- Opening Delimiter -
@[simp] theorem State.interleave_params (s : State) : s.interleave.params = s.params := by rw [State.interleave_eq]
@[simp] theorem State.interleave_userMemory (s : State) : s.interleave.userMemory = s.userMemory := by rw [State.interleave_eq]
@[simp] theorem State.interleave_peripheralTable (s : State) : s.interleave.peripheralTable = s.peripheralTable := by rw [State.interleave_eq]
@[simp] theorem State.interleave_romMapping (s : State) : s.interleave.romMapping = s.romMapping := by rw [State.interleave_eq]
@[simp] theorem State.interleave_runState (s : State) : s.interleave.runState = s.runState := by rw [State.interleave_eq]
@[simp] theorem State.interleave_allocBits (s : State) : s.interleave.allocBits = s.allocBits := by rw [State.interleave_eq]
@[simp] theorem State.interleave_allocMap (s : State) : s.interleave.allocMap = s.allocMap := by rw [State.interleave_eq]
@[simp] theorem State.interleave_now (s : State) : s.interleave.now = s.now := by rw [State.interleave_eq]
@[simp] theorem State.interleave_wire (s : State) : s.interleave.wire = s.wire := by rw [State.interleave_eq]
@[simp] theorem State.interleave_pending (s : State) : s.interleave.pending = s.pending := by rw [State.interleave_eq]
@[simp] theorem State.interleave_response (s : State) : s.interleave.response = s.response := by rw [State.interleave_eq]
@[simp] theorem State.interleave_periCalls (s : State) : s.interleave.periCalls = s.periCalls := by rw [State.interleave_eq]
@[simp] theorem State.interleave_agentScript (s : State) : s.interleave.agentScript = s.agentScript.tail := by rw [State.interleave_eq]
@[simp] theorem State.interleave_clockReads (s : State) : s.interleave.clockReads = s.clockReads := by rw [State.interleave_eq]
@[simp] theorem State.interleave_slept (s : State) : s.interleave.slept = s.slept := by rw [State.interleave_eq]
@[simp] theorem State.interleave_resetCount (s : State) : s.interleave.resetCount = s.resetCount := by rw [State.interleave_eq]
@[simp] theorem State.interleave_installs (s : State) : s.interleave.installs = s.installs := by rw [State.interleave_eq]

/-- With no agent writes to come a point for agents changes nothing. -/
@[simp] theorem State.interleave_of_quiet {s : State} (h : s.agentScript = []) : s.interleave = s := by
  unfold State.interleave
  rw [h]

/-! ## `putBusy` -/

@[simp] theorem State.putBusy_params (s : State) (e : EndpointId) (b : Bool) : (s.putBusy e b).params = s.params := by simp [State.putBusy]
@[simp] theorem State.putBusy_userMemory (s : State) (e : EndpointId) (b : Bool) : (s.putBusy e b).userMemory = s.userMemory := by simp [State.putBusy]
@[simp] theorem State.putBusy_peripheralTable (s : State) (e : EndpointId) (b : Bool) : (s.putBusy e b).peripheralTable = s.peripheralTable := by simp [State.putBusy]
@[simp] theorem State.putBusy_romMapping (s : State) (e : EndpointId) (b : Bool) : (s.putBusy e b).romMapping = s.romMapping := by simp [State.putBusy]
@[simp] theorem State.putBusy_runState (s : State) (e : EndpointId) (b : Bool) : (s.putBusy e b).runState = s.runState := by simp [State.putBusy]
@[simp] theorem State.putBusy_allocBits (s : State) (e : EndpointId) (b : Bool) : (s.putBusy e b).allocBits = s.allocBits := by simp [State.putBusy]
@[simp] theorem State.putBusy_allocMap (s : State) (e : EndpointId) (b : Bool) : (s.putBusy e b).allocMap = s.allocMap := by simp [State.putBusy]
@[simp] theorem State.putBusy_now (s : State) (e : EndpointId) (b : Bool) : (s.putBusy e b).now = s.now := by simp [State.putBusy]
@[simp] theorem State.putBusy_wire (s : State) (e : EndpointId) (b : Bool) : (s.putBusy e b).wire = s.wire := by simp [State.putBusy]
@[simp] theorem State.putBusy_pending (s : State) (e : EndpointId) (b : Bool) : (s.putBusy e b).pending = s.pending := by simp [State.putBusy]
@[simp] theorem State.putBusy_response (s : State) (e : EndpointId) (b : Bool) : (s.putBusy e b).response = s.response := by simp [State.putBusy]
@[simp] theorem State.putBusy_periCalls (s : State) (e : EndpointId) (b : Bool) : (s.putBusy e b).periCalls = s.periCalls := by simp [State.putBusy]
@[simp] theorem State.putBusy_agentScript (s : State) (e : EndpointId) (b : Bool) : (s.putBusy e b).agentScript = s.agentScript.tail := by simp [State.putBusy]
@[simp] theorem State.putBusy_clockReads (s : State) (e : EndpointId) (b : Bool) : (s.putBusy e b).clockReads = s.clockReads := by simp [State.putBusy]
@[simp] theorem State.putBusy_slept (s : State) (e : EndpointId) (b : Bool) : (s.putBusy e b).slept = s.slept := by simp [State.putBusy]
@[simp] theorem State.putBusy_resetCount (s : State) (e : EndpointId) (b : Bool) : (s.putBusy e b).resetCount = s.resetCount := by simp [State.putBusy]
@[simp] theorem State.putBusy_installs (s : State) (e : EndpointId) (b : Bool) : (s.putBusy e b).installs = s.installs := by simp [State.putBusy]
- Closing Delimiter -
- Opening Delimiter -
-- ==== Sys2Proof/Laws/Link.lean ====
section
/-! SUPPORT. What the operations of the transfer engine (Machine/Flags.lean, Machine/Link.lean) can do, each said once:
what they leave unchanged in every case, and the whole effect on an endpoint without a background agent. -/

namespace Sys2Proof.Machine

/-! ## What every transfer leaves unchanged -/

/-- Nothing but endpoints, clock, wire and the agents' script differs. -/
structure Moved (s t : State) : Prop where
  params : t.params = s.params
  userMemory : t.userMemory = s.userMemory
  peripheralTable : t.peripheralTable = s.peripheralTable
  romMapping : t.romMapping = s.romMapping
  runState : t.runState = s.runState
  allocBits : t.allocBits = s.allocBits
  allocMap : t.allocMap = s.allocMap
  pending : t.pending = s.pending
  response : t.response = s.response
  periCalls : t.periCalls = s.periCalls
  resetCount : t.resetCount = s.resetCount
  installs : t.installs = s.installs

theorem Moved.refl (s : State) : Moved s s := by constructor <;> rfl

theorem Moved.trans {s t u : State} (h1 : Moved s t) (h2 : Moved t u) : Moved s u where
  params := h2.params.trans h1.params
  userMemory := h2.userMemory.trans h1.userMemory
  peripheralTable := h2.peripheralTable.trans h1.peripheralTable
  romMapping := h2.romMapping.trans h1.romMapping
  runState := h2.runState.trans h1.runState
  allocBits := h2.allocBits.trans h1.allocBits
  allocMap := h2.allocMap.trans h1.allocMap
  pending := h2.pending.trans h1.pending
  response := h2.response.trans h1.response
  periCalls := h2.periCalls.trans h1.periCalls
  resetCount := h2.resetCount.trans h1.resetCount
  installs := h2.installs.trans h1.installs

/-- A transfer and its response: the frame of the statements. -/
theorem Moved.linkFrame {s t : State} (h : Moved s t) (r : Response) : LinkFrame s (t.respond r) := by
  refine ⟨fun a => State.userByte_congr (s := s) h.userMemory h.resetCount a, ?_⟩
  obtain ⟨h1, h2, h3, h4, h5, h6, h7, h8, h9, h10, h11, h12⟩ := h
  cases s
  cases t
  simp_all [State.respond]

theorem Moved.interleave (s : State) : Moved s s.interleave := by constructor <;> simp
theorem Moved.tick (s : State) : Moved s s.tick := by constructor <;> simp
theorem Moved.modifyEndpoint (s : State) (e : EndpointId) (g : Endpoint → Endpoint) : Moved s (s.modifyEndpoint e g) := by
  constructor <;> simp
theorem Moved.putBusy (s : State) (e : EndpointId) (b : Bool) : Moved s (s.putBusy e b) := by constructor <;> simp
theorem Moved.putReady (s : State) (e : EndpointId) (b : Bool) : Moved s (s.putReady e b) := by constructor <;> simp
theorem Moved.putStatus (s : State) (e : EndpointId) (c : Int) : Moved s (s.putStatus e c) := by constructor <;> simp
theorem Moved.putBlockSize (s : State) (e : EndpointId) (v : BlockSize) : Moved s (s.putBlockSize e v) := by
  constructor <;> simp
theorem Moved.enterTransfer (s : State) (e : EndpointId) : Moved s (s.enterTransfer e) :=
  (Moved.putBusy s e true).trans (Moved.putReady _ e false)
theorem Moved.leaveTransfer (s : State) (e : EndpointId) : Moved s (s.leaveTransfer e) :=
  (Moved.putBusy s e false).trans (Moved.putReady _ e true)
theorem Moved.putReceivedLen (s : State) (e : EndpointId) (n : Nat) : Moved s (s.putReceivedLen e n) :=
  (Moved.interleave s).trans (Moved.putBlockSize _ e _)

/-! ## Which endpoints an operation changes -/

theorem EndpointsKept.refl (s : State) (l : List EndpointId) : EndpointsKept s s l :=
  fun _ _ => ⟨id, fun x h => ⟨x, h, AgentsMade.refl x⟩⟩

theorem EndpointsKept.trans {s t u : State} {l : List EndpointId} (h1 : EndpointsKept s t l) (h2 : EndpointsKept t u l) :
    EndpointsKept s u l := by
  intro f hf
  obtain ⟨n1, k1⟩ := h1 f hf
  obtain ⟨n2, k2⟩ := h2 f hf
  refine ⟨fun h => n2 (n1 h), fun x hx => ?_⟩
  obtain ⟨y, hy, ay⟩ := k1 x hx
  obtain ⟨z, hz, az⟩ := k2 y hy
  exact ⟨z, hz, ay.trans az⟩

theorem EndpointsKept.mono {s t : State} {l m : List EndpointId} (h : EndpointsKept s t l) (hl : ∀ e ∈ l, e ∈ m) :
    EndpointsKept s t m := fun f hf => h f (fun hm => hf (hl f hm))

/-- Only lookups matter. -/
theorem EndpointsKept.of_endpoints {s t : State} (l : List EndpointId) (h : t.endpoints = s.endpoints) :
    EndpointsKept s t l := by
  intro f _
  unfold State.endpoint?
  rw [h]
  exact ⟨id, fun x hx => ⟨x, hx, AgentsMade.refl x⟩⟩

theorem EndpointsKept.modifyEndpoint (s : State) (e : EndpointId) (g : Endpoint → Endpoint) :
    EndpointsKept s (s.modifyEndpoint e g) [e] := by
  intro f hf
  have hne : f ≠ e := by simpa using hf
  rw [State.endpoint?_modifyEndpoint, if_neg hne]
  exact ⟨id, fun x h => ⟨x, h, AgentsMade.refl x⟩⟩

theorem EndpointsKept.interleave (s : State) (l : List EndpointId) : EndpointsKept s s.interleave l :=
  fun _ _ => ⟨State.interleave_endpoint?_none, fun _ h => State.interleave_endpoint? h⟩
- Closing Delimiter -
- Opening Delimiter -
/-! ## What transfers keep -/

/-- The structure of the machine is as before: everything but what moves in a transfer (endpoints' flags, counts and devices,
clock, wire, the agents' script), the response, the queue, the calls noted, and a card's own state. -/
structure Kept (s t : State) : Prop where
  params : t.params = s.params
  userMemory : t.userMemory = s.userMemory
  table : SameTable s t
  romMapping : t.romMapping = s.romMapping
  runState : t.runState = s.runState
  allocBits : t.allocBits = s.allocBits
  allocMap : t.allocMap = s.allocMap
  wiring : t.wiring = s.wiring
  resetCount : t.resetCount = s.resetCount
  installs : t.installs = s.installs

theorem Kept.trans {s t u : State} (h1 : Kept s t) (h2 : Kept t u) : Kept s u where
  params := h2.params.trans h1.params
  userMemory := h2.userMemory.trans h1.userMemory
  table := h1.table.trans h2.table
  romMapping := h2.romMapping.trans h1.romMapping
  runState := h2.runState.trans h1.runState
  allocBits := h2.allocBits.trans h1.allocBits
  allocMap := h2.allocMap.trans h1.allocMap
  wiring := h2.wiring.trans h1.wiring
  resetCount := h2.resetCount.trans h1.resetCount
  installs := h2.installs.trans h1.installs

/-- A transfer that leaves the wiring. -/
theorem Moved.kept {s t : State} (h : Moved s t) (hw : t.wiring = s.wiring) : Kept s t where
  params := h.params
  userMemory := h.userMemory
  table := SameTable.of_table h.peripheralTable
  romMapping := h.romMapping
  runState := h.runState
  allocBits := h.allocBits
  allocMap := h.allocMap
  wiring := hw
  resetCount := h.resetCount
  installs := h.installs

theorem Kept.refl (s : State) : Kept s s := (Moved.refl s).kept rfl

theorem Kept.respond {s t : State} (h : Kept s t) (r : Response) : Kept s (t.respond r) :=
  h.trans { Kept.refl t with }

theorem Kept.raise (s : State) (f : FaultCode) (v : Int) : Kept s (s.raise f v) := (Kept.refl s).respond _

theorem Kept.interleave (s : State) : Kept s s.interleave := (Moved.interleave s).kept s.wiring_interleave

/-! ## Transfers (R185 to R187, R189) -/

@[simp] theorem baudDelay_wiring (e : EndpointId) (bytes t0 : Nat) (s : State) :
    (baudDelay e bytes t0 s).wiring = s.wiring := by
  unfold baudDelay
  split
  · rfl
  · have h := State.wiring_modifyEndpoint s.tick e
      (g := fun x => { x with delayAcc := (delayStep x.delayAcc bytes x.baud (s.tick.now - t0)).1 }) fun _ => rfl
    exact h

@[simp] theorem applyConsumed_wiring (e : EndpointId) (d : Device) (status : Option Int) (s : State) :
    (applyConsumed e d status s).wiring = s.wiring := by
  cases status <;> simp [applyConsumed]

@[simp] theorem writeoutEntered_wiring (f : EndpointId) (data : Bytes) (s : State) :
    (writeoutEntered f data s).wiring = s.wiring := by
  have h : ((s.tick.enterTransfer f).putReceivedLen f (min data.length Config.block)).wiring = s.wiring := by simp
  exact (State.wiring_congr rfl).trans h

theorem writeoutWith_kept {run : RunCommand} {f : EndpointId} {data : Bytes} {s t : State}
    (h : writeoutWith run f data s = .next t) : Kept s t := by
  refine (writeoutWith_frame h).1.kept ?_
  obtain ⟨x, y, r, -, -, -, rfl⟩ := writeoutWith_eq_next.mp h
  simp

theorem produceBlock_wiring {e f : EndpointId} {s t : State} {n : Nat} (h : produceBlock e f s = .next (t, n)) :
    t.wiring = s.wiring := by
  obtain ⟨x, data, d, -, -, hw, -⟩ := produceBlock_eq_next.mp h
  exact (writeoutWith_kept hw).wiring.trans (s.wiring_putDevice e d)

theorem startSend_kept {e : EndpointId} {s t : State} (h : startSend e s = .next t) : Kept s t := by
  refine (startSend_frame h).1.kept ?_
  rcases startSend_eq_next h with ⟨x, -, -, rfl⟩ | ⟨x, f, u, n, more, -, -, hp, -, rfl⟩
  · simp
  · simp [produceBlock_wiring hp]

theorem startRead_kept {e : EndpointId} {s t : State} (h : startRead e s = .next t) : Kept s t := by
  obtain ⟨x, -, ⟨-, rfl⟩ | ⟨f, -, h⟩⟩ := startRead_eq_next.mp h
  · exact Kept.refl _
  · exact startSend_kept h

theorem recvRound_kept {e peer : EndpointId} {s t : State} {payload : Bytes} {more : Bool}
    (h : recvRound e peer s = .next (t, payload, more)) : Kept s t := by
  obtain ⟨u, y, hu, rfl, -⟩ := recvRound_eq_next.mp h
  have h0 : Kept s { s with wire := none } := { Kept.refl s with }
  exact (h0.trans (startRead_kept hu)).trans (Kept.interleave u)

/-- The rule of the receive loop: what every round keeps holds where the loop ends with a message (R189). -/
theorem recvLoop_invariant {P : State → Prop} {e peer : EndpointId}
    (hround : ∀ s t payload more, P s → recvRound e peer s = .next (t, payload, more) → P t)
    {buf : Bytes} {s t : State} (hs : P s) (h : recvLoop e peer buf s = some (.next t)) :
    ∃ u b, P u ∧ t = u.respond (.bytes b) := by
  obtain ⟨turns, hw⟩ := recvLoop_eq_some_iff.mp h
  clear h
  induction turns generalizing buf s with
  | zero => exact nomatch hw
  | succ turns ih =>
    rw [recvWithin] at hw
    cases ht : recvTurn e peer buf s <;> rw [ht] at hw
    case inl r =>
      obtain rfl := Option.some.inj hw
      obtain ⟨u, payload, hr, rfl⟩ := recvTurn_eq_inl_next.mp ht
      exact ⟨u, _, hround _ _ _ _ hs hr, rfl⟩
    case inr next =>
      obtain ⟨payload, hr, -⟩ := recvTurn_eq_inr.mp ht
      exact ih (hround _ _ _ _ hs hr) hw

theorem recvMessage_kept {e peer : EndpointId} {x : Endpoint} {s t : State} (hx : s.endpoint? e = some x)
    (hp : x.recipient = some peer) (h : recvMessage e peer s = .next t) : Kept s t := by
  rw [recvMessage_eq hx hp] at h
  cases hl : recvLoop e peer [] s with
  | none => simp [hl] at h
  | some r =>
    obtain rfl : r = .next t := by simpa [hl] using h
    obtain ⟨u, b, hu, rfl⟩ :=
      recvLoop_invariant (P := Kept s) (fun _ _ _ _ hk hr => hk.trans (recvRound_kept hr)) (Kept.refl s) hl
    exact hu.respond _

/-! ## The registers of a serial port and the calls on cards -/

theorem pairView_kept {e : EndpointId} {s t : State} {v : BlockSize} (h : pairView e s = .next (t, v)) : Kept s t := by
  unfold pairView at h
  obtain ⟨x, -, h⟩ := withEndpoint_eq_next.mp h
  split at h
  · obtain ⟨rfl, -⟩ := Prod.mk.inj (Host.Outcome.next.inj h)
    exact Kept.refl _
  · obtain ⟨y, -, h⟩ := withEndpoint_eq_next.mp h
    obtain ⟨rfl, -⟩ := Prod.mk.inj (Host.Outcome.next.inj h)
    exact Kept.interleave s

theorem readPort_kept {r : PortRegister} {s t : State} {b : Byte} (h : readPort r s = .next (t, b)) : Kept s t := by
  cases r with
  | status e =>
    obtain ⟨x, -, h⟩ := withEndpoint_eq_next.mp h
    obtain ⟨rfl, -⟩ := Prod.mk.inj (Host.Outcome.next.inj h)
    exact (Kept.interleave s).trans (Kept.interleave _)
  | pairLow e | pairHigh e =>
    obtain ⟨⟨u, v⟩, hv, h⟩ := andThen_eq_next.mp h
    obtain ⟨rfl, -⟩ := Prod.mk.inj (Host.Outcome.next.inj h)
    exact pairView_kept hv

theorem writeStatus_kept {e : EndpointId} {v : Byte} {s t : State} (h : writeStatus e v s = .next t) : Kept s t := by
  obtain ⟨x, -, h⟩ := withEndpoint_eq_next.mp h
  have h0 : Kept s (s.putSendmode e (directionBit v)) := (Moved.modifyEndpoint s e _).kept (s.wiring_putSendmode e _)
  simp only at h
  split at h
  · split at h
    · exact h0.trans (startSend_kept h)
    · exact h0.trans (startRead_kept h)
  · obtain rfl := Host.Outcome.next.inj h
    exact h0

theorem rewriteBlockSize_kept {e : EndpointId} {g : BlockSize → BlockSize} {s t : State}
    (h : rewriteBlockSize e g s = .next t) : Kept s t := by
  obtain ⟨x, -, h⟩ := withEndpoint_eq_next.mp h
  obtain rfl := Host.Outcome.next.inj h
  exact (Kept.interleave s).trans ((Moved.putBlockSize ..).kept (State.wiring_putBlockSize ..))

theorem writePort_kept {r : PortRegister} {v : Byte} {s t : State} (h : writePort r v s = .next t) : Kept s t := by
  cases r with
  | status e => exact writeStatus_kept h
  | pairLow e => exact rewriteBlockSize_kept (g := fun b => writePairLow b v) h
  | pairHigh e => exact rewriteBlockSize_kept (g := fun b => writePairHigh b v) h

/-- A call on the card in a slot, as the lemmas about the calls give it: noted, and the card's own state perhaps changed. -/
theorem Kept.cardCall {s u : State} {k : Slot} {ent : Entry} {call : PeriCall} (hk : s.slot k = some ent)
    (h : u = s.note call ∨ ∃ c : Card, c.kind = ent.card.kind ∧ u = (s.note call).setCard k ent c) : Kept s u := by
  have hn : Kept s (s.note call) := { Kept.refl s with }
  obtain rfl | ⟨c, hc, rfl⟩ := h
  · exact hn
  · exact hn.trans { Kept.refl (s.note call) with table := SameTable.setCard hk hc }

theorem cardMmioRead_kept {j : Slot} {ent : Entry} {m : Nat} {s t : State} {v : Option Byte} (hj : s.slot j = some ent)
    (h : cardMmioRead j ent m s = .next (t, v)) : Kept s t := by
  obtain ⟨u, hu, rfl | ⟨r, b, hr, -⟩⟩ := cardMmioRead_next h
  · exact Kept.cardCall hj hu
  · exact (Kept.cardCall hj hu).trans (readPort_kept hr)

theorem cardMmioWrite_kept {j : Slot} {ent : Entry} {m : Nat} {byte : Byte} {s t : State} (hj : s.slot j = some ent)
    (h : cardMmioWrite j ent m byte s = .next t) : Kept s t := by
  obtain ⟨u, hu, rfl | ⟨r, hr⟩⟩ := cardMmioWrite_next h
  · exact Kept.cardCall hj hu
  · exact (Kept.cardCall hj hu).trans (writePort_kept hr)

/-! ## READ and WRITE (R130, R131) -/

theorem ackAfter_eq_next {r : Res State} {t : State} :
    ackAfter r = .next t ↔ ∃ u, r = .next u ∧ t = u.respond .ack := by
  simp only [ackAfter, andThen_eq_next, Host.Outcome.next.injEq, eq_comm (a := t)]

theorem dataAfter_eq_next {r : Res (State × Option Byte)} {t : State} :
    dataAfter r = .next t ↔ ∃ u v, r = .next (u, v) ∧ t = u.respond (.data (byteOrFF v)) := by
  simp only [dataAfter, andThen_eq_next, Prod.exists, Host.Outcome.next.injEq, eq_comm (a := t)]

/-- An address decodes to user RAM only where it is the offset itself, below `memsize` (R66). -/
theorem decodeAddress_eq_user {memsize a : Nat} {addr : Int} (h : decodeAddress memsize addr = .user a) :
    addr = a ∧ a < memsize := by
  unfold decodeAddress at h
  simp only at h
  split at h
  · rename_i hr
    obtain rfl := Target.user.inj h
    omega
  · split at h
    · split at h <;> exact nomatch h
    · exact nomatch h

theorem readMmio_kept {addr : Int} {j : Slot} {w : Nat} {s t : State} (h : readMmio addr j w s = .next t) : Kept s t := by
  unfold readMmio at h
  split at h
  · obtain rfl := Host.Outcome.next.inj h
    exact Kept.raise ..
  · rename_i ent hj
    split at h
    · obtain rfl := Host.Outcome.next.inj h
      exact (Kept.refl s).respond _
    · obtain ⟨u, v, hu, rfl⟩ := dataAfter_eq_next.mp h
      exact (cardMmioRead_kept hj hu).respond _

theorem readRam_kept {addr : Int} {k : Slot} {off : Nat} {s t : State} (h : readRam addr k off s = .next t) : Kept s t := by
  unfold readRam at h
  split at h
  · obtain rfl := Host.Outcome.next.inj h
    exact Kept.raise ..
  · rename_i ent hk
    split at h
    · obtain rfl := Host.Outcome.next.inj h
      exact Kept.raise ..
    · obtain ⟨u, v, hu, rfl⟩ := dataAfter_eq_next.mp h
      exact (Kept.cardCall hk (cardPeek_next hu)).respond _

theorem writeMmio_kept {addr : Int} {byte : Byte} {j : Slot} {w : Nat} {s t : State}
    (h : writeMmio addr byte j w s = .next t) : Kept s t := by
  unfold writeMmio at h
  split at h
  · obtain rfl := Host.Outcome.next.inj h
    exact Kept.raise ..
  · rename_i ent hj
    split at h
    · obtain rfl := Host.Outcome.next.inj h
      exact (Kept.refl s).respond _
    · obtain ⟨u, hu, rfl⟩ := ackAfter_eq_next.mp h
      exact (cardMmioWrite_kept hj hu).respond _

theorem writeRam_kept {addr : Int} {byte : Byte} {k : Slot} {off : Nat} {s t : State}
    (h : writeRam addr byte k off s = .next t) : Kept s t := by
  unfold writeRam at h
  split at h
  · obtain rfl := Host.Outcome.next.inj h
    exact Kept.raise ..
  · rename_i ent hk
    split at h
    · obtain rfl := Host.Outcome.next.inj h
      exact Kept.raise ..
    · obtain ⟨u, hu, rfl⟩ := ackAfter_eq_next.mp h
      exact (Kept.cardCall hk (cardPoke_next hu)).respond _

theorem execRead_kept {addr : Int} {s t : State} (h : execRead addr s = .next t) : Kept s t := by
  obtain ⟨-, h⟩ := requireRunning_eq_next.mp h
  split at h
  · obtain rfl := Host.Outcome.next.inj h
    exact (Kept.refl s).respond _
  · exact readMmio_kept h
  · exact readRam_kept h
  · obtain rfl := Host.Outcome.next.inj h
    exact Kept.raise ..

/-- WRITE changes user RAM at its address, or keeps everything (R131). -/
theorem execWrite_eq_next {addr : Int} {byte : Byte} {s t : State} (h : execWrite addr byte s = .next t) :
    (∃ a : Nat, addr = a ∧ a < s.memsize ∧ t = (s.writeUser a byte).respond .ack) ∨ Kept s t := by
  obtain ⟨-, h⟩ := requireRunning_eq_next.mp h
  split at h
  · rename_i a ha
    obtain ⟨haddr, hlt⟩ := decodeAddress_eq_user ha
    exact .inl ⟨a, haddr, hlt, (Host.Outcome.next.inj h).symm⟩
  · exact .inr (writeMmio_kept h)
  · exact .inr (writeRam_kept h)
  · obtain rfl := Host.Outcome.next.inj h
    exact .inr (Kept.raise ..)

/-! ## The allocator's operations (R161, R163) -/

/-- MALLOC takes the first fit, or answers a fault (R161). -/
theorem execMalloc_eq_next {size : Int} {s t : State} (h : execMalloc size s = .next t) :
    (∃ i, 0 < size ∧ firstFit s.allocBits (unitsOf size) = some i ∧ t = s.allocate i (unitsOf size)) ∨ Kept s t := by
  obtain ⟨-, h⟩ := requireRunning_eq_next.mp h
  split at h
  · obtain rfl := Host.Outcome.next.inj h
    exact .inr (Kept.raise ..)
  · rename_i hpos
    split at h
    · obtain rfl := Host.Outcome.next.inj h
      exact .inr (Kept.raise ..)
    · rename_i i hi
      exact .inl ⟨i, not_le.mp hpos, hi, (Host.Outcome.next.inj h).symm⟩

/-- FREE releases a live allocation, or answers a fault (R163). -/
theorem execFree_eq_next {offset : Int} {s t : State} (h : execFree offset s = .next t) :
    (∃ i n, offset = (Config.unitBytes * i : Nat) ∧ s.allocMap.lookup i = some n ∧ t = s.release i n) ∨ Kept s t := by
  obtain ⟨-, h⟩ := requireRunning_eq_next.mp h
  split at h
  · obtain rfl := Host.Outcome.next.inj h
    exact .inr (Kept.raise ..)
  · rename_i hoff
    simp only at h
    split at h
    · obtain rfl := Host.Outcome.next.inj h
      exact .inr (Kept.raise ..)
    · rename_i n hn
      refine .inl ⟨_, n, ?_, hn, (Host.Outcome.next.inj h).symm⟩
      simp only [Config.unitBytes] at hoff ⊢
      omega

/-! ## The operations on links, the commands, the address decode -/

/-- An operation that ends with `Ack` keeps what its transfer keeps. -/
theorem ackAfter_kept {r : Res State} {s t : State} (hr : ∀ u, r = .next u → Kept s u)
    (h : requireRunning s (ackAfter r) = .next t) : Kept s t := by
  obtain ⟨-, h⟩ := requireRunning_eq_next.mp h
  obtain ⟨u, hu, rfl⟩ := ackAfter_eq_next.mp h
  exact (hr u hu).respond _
- Closing Delimiter -
Task instructions: Go through the listing above and find each line that contains "agentScript", then copy it.

Worked solution:
@[simp] theorem State.interleave_agentScript (s : State) : s.interleave.agentScript = s.agentScript.tail := by rw [State.interleave_eq]
@[simp] theorem State.interleave_of_quiet {s : State} (h : s.agentScript = []) : s.interleave = s := by
@[simp] theorem State.putBusy_agentScript (s : State) (e : EndpointId) (b : Bool) : (s.putBusy e b).agentScript = s.agentScript.tail := by simp [State.putBusy]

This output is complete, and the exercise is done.